-- ==== Sys2Proof/Decode.lean ====
section
/-! DEFINITION. Reading a command from a word. The DX16 takes happenings, not instruction words: no row of
spec/opcode_table.json gives bits, so no word spells a command (log 41). -/

namespace Sys2Proof

/-- The command that a word of the table's bits spells: none, since no row has bits (log 41). -/
def decodeTableWord (_nbits _w : Nat) : Option Instr := none

end Sys2Proof
end

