-- ==== Sys2Proof/Config.lean ====
section
/-! DEFINITION. What the spec fixes for every part, and the values it leaves open. An open value is an opaque
constant: nothing in Lean can evaluate it, so no statement can rest on a choice. -/

namespace Sys2Proof

/-- How far a program had got when a reset abandoned it (R59): nothing written yet, written without a commit mark,
or its commit mark written and read back. -/
inductive ProgramCut where
  | unwritten
  | partly
  | committed
  deriving DecidableEq, Repr, Inhabited

/-- How far an erase had got when a reset abandoned it (R59): in the first stage, with the marks of the pages
below `reached` cancelled, or in the second, where bit p of `blank` says whether page p then reads BLANK. -/
inductive EraseCut where
  | firstStage (reached : Nat)
  | secondStage (blank : BitVec 16)
  deriving DecidableEq, Repr, Inhabited

/-- Free value (log 8): the progress of the program that the n-th abandoned operation was. -/
opaque Config.programCut : Nat → ProgramCut

/-- Free value (log 8): the progress of the erase that the n-th abandoned operation was. -/
opaque Config.eraseCut : Nat → EraseCut

/-- Free value (log 25): what six bytes carry for the sequence 2^48, which they cannot hold (R25, R125). -/
opaque Config.pastLastSequence : BitVec 48

/-- Entries of the Rule Table (1.1). -/
def Config.ruleCount : Nat := 48

/-- Places of a relay queue and of a local queue (R146). -/
def Config.relayPlaces : Nat := 8
def Config.localPlaces : Nat := 4

/-- Data bytes of a staging buffer, and of a page (2.3, 3.1). -/
def Config.bufferBytes : Nat := 1024

/-- Most record bytes in a data frame (R132). -/
def Config.dataFrameBytes : Nat := 235

/-- Most bytes that a receiver keeps of a frame (R142). -/
def Config.frameKept : Nat := 247

/-- First and last log block (R43), and the number of blocks that a candidate search walks (R67). -/
def Config.firstLogBlock : Nat := 4
def Config.lastLogBlock : Nat := 1023
def Config.ringSearch : Nat := 1019

/-- Suspensions allowed to one erase (R56). -/
def Config.suspendMax : Nat := 8

/-- Entries of the directory (R83), blocks of a block list (R97), blocks of the Retired List (R77). -/
def Config.directoryMax : Nat := 12
def Config.listMax : Nat := 80
def Config.retiredMax : Nat := 32

/-- Compactions that may begin for one job (R117). -/
def Config.compactionMax : Nat := 3

/-- Places of the Request Queue (R156), entries of the Reply Cache (R158), of the Notice Queue (R175). -/
def Config.requestPlaces : Nat := 4
def Config.cachePlaces : Nat := 8
def Config.noticePlaces : Nat := 8

/-- Credit limit of a session and of an opening (R132, R127). -/
def Config.creditMax : Nat := 64
def Config.openCreditMax : Nat := 16

/-- Product identifier and revision that DISCOVER reports (12.4). -/
def Config.productId : Nat := 0xD016
def Config.revision : Nat := 1

end Sys2Proof
end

:::::

Search term "reached": return each line of the data that contains it.

_Written solution:_
below `reached` cancelled, or in the second, where bit p of `blank` says whether page p then reads BLANK. -/
  | firstStage (reached : Nat)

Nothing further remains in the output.